Saturday, 2021-01-16

openstackgerritJeremy Stanley proposed openstack/project-config master: Revert "Un-pause Gentoo image builds"
fungiprometheanfire: ^ i've tried to include as much diagnostic info as i can in that commit message15:04
openstackgerritJeremy Stanley proposed zuul/zuul-jobs master: Temporarily stop running Gentoo base role tests
openstackgerritJeremy Stanley proposed zuul/zuul-jobs master: Revert "Temporarily stop running Gentoo base role tests"
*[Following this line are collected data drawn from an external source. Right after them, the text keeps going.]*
-- ==== Sys2Proof/Certificates/Slice0/Obligations.lean ====
section
/-! DEFINITION. The statements for the provers. -/
open Sys2Proof Sys2Proof.Machine

/-! ### The machine as a whole -/

/-- A step takes the command at the front of the queue and executes it with the queue's rest. -/
def Obligations.StepRunsFront : Prop :=
  ∀ (s : State) (c : Instr) (rest : List Instr), s.pending = c :: rest → step s = exec c { s with pending := rest }

/-- The model's choices 4 and 7: with no command waiting the part takes the steps already due and nothing else, and a row
whose event cannot come about leaves a settled part as it is. -/
def Obligations.NothingDue : Prop :=
  (∀ s : State, s.pending = [] → step s = .next s.settle) ∧
    ∀ s : State, s.settled →
      (s.pending = [] → step s = .next s) ∧
      exec .encodeJobStart s = .next s ∧ exec .decodeJobStart s = .next s ∧ exec .groupAdmission s = .next s ∧
      exec .groupDiscard s = .next s ∧ exec .quietTimeout s = .next s ∧
      (s.pwq.entries = [] → exec .drain s = .next s) ∧
      (s.ffu.buffer = none → exec .fetchHeaderRead s = .next s ∧ exec .fetchBodyRead s = .next s) ∧
      ∀ k, (∀ r ∈ s.engine.running, r.job.ctx ≠ k) →
        exec (.encodeEndOfWork k) s = .next s ∧ exec (.decodeJobCompletion k) s = .next s

/-- The model's choice 6: a master access whose operand is no burst of the bus stops with a fault, under every row. -/
def Obligations.IllFormedBurst : Prop :=
  (∀ (s : State) (b : WriteBurst), b.wf = false →
    ∀ c ∈ [Instr.ingressPcmWrite b, .mobileIngressWrite b, .controlAreaWrite b, .egressConsumerWrite b, .noticeConsumerWrite b,
      .masterWrite b, .ctxOpen b, .ctxModify b, .ctxHandover b, .ctxClose b, .ctxReport b, .ctxBadCommand b, .ctlStart b,
      .ctlStop b, .ctlClear b, .ctlBadCommand b], exec c s = .fault .notABurst) ∧
    ∀ (s : State) (b : ReadBurst), b.wf = false →
      exec (.egressPcmRead b) s = .fault .notABurst ∧ exec (.masterRead b) s = .fault .notABurst

/-- R172, R110: the values power-on clear leaves, block by block and field by field of a context record; every law below holds
there. -/
def Obligations.ResetValues : Prop :=
  let s := State.reset
  s.part.state = .idle ∧ s.part.windows = none ∧ s.erw.ready = false ∧ s.ntw.event = false ∧
    s.ctxs.length = 384 ∧
    (∀ c ∈ s.ctxs, c.state = .closed ∧ c.closeTag = 0 ∧ c.closeCode = 0 ∧ c.runningJobs = 0 ∧
      c.half0.codes = List.replicate 160 0 ∧ c.half1.codes = List.replicate 160 0 ∧ c.half0.talkSeen = false ∧
      c.half1.talkSeen = false ∧ c.half0.seq = 0 ∧ c.half1.seq = 0 ∧ c.fillingOne = false ∧ c.seqCounter = 0 ∧
      c.p = List.replicate 160 0 ∧ c.n = List.replicate 160 0 ∧ c.nReady = false ∧ c.replay = 0 ∧
      (c.inDet.level = 0 ∧ c.inDet.floor = 0 ∧ c.inDet.talk = .quiet) ∧
      (c.outDet.level = 0 ∧ c.outDet.floor = 0 ∧ c.outDet.talk = .quiet) ∧
      (c.enc.recon = 0 ∧ c.enc.xPrev = 0 ∧ c.enc.dtx = .silent 0) ∧
      (c.dec.recon = 0 ∧ c.dec.loss = 0 ∧ c.dec.state = .initial ∧ c.dec.comfort = 0 ∧ c.dec.gen = 0 ∧ c.dec.latest = 0) ∧
      c.playout = [] ∧ c.expected = none ∧ c.counters.list = List.replicate 9 0 ∧
      c.edges.uplinkMissed = false ∧ c.edges.egressFull = false ∧ c.edges.slip = false ∧ c.edges.rejected = false ∧
      c.cfg = { law := .seg13, uplink := false, downlink := false, inSlot := 0, outSlot := 0, tag := 0, allowed := 0
                request := 0, dtx := false, hangover := 0, tOn := 0, h := 0, decay := 0, echoShift := 0, margin := 0
                priority := .normal, q := 0, d := 0, tmplLen := 0, tmpl := List.replicate 8 0 }) ∧
    s.tsm.taps = List.replicate 512 [] ∧ s.tsm.claims = List.replicate 512 [] ∧ s.tags = [] ∧
    s.pool.free = 4096 ∧ s.pool.low = false ∧ s.engine.running = [] ∧ s.engine.jobs = [] ∧
    s.ffu.queue = [] ∧ s.ffu.buffer = none ∧ s.ffu.overrun = false ∧ s.pwq.entries = [] ∧ s.pwq.waiting = [] ∧
    s.mpa.drainCount = 0 ∧ s.mpa.fetchCount = 0 ∧ s.clocks.inPos = 0 ∧ s.clocks.inFrame = 0 ∧ s.clocks.frameNo = 0 ∧
    s.clocks.outPos = 0 ∧ s.clocks.outFrame = 0 ∧ s.erw.producer = 0 ∧ s.erw.waiting = 0 ∧ s.erw.consumer = 0 ∧
    s.erw.latch = false ∧ s.ntw.producer = 0 ∧ s.ntw.waiting = 0 ∧ s.ntw.consumer = 0 ∧ s.ntw.lost = false ∧
    s.ntw.timer = 0 ∧ s.ntw.latch = false ∧ (∀ off, Memory.get s.shadow off = 0) ∧ s.pending = [] ∧
    (s.queueLaw ∧ s.laneLaw ∧ s.memoryLaw ∧ s.counterLaw ∧ s.detectorLaw ∧ s.coderLaw ∧ s.rangeLaw ∧ s.lineLaw ∧
      s.fetchLaw ∧ s.mapLaw ∧ s.tagLaw ∧ s.poolLaw ∧ s.lowLaw ∧ s.playoutLaw ∧ s.jobLaw ∧ s.slotLaw ∧ s.sizeLaw)

/-- R172, R73, R171: both resets complete in every state, sample the straps, leave frame memory unwritten and differ only in
the shadow. The model's choices, of which R172 says nothing: that the four settings START takes are a trigger of 1, a quiet
limit of 0, LEVEL and a threshold of 1 (choice 11), that no read data are left (choice 15), and that the queue of commands,
the fitted memory and the count of open reads are kept (choice 17). -/
def Obligations.ResetCommands : Prop :=
  ∀ (s : State) (cbBase : BitVec 13) (memSize : BitVec 3),
    exec (.powerOnClear cbBase memSize) s = .next { State.reset with
      part := { State.reset.part with cbBase := cbBase, memSize := memSize }
      mem := s.mem, openReads := s.openReads, fitted := s.fitted, pending := s.pending } ∧
    exec (.pinReset cbBase memSize) s = .next { State.reset with
      part := { State.reset.part with cbBase := cbBase, memSize := memSize }
      shadow := s.shadow, mem := s.mem, openReads := s.openReads, fitted := s.fitted, pending := s.pending }

/-! ### Master accesses -/

/-- R58, R77, R171: the area an address lies in, for an address of one window alone (START refuses layouts that overlap,
R174); the enabled bytes of a burst, lane by lane; what supersession leaves of an entry. R155, R154: a passed master write
reaches memory, takes its bytes out of the queue, and every later read of a byte it wrote returns that byte; no other byte
reads differently and nothing else of the part changes but the grant counters. That a byte beyond the fitted memory is lost is
the model's choice 9. Where the write deletes a queued entry, that the waiting groups are examined only after it is the
model's choice 28. -/
def Obligations.PlainWrite : Prop :=
  (∀ (s : State) (a : Nat),
    let inside (base size : Nat) := base ≤ a ∧ a < base + size
    let control := inside (s.part.cbBase.toNat * 32768) 32768
    s.controlBase = s.part.cbBase.toNat * 32768 ∧
      (control → s.areaOf a = .control) ∧ (¬ control → s.part.state = .idle → s.areaOf a = .plain) ∧
      ∀ w, s.part.windows = some w → s.win = w ∧
        let ingress := inside w.ingressBase (w.frames * w.slots)
        let egress := inside w.egressBase (w.frames * w.slots)
        let mobile := inside w.mobInBase (w.ni * 128)
        (s.part.state = .running → ¬ control →
          (ingress → ¬ egress → ¬ mobile → s.areaOf a = .ingressPcm) ∧
          (egress → ¬ ingress → ¬ mobile → s.areaOf a = .egressPcm) ∧
          (mobile → ¬ ingress → ¬ egress → s.areaOf a = .mobileIngress) ∧
          (¬ ingress → ¬ egress → ¬ mobile → s.areaOf a = .plain))) ∧
  (∀ (b : WriteBurst) (a : Nat),
    (a < b.addr.toNat ∨ b.addr.toNat + 4 * b.words.length ≤ a → cellAt (burstCells b) a = none) ∧
      ∀ i l, b.words[i]? = some l →
        let first := b.addr.toNat + 4 * i
        cellAt (burstCells b) first = l.b0 ∧ cellAt (burstCells b) (first + 1) = l.b1 ∧
          cellAt (burstCells b) (first + 2) = l.b2 ∧ cellAt (burstCells b) (first + 3) = l.b3) ∧
  (∀ (w : QWord) (cells : List (Nat × Byte)) (a : Nat),
    (w.strip cells).addr = w.addr ∧ (w.strip cells).byteAt a = (if (cellAt cells a).isSome then none else w.byteAt a) ∧
      (w.enabled = true ↔ ∃ i < 4, (w.byteAt (w.addr + i)).isSome = true)) ∧
  ∀ (s : State) (b : WriteBurst), b.wf = true → s.masterTurn → s.memoryLaw →
    (s.areaOf b.addr.toNat = .plain ∨ s.areaOf b.addr.toNat = .egressPcm) →
    ∃ t, exec (.masterWrite b) s = .next t ∧
      t = { s with mem := t.mem, pwq := { s.pwq with entries := t.pwq.entries }, mpa := s.mpa.afterMaster } ∧
      t.pwq.entries = (s.pwq.entries.map (QWord.strip (burstCells b))).filter QWord.enabled ∧
      (∀ a v, cellAt (burstCells b) a = some v → a < s.fitted → Memory.get t.mem a = v ∧ t.readByte a = v) ∧
      (∀ a, cellAt (burstCells b) a = none → Memory.get t.mem a = Memory.get s.mem a ∧ t.readByte a = s.readByte a) ∧
      (∀ a, s.fitted ≤ a → Memory.get t.mem a = Memory.get s.mem a) ∧
      (∀ w ∈ t.pwq.entries, w.enabled = true ∧ ∀ a v, cellAt (burstCells b) a = some v → w.byteAt a = none)
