-- ==== Sys2Proof/Tests/Slice0.lean ====
section
/-! SUPPORT. Tests: the well-formedness smoke, values and tables the manual prints, one step of every command, and a witness
for the hypotheses of every statement that has any. Each test names the example or rule its expected result comes from. -/
namespace Sys2Proof.Tests
open Sys2Proof.Machine
set_option Elab.async false

/-! ### Small states and operands -/

/-- A write burst of whole words. -/
def wordsTo (addr : Nat) (bytes : List Byte) : WriteBurst := { addr := BitVec.ofNat 28 addr, words := bytesToWords bytes }

/-- A write burst of one enabled byte, in lane 0 of its word. -/
def byteTo (addr : Nat) (v : Byte) : WriteBurst :=
  { addr := BitVec.ofNat 28 addr, words := [{ b0 := some v, b1 := none, b2 := none, b3 := none }] }

/-- A read burst. -/
def readFrom (addr count : Nat) : ReadBurst := { addr := BitVec.ofNat 28 addr, count := count }

/-- The outcome is a next state with a property. -/
def leads (o : Host.Outcome State Fault Refusal) (p : State → Bool) : Bool :=
  match o with
  | .next t => p t
  | .fault _ => false
  | .refused _ => false

/-- The layout of example 11.7 as accepted. -/
def layout : Windows :=
  { ingressBase := 0x200000, egressBase := 0x200400, slots := 64, frames := 16, mobInBase := 0x110000, ni := 64,
    mobOutBase := 0x100000, ne := 64, noticeBase := 0x120000, nn := 128 }

/-- The control area of example 11.7. -/
abbrev area : Nat := 0x7F8000

/-- A word of the control area. -/
def word0 : QWord := { addr := area, lanes := fullWord 0 0 0 0 }

/-- The card of example 11.7 after power-on. -/
def card : State := { State.reset with part := { State.reset.part with cbBase := 0xFF, memSize := 3 } }

/-- The card RUNNING. -/
def live : State := { card with part := { card.part with state := .running, windows := some layout } }

/-- A call of both directions on timeslot 8 (example 11.7 event 4), with a few settings of example 3.8. -/
def callCfg : Captured :=
  { Captured.cleared with
    uplink := true, downlink := true, inSlot := 8, outSlot := 8, tag := 500, allowed := 7, request := 3, dtx := true
    hangover := 2, tOn := 8, h := 3, q := 4, d := 2 }

/-- A context of the call, with the codes and coder fields given by the reset. -/
def callCtx : Context := { Context.cleared with cfg := callCfg, state := .active, runningJobs := 0, nReady := true }

/-- The RUNNING card with context 0 open. -/
def call : State :=
  { live with
    ctxs := live.ctxs.set 0 callCtx
    tsm := { taps := live.tsm.taps.set 8 [0], claims := live.tsm.claims.set 8 [0] }
    tags := [(500, 0)] }

/-- The call with context 0 changed. -/
def callWith (f : Context → Context) : State := { call with ctxs := live.ctxs.set 0 (f callCtx) }

/-- A running encode job of context 0 in DTX state `dtx`, of 160 codes 0D5H. -/
def encodeOf (dtx : DtxState) (active : Bool) : EncodeJob :=
  { ctx := 0, codes := List.replicate 160 0xD5, seq := 57, talkSeen := active, inLevel := 0, outLevel := 0, outTalk := .quiet,
    law := .seg13, uplink := true, downlink := true, dtx := true, hangover := 2, echoShift := 0, margin := 0, tmplLen := 0,
    tmpl := List.replicate 8 0, enc := { recon := 0, xPrev := 0, dtx := dtx }, mode := .a4, request := 1, waiting := false }

/-- A running decode job of context 0 that took nothing. -/
def decodeOf : DecodeJob := { ctx := 0, taken := none, p := callCtx.p, law := .seg13, dec := callCtx.dec }

/-- The call with context 0 in a state, with running jobs. -/
def callRunning (state : CtxState) (rs : List Running) : State :=
  { callWith (fun c => { c with state := state, runningJobs := rs.length }) with engine := { jobs := [], running := rs } }

/-- The descriptor of context 0 as the shadow of the card holds it. -/
def described (s : State) (bytes : List Byte) : State :=
  { s with shadow := Memory.putAll [] (wordCells 0x408 (bytesToWords bytes)) }

/-- The fields 08H to 27H of a descriptor: law 0, both directions, DTX, timeslot 8 on both sides, tag 500, sets and clamps of
example 6.11. -/
def fields : List Byte :=
  [0, 3, 0, 1, 8, 0, 8, 0, 0xF4, 1, 7, 6, 8, 12, 0, 2, 5, 6, 12, 9, 10, 0, 0, 0, 1, 2, 3, 4, 5, 6, 7, 8]

/-- A write of context 0's command word. -/
def command (code tag : Byte) : WriteBurst := wordsTo (area + 0x400) [code, tag, 0, 0]

/-- A write of the control block's command word. -/
def control (code tag : Byte) : WriteBurst := wordsTo area [code, tag, 0, 0]

/-- The control block fields of example 11.7, with the egress PCM base given. -/
def block (egressLow : Byte) : List Byte :=
  [0, 0, 0x20, 0, 0, egressLow, 0x20, 0, 64, 0, 16, 0, 0, 0, 0x11, 0, 64, 0, 0, 0, 0, 0, 0x10, 0, 64, 0, 0, 0, 0, 0, 0x12, 0,
   128, 0, 0, 0, 0, 4, 1, 100]

/-- The card with the control block in its shadow. -/
def laidOut (egressLow : Byte) : State := { card with shadow := Memory.putAll [] (wordCells 8 (bytesToWords (block egressLow))) }

/-- The status word that waits last. -/
def lastStatus (s : State) : Option QWord :=
  match s.pwq.waiting.getLast? with
  | some (.status w) => some w
  | _ => none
openstackgerritJeremy Stanley proposed opendev/system-config master: Correct path in mk-archives-index cronjob on lists
prometheanfirefungi: kk17:37
prometheanfirefungi: it seemed like it was still unpacking if there was a lock on distfiles17:41
fungiprometheanfire: yeah, i wonder if whatever unpacking was going on died and the parent process didn't notice or something... but dmesg didn't indicate an oom or anything of the sort18:33
prometheanfirefungi: is this a single instance of an issue or a repeated issue?18:42
fungiprometheanfire: it happens consistently. image build starts, it gets to installing six, then sticks like that for 4+ hours and finally nodepool gives up18:52
fungiimage builds aren't completing18:52
fungiprometheanfire: could we maybe add some additional debugging output to the emerge?19:49
prometheanfireheh, there is a --debug option20:01
prometheanfireit's kinda verbose :P20:01
prometheanfirefungi: would this be a good test?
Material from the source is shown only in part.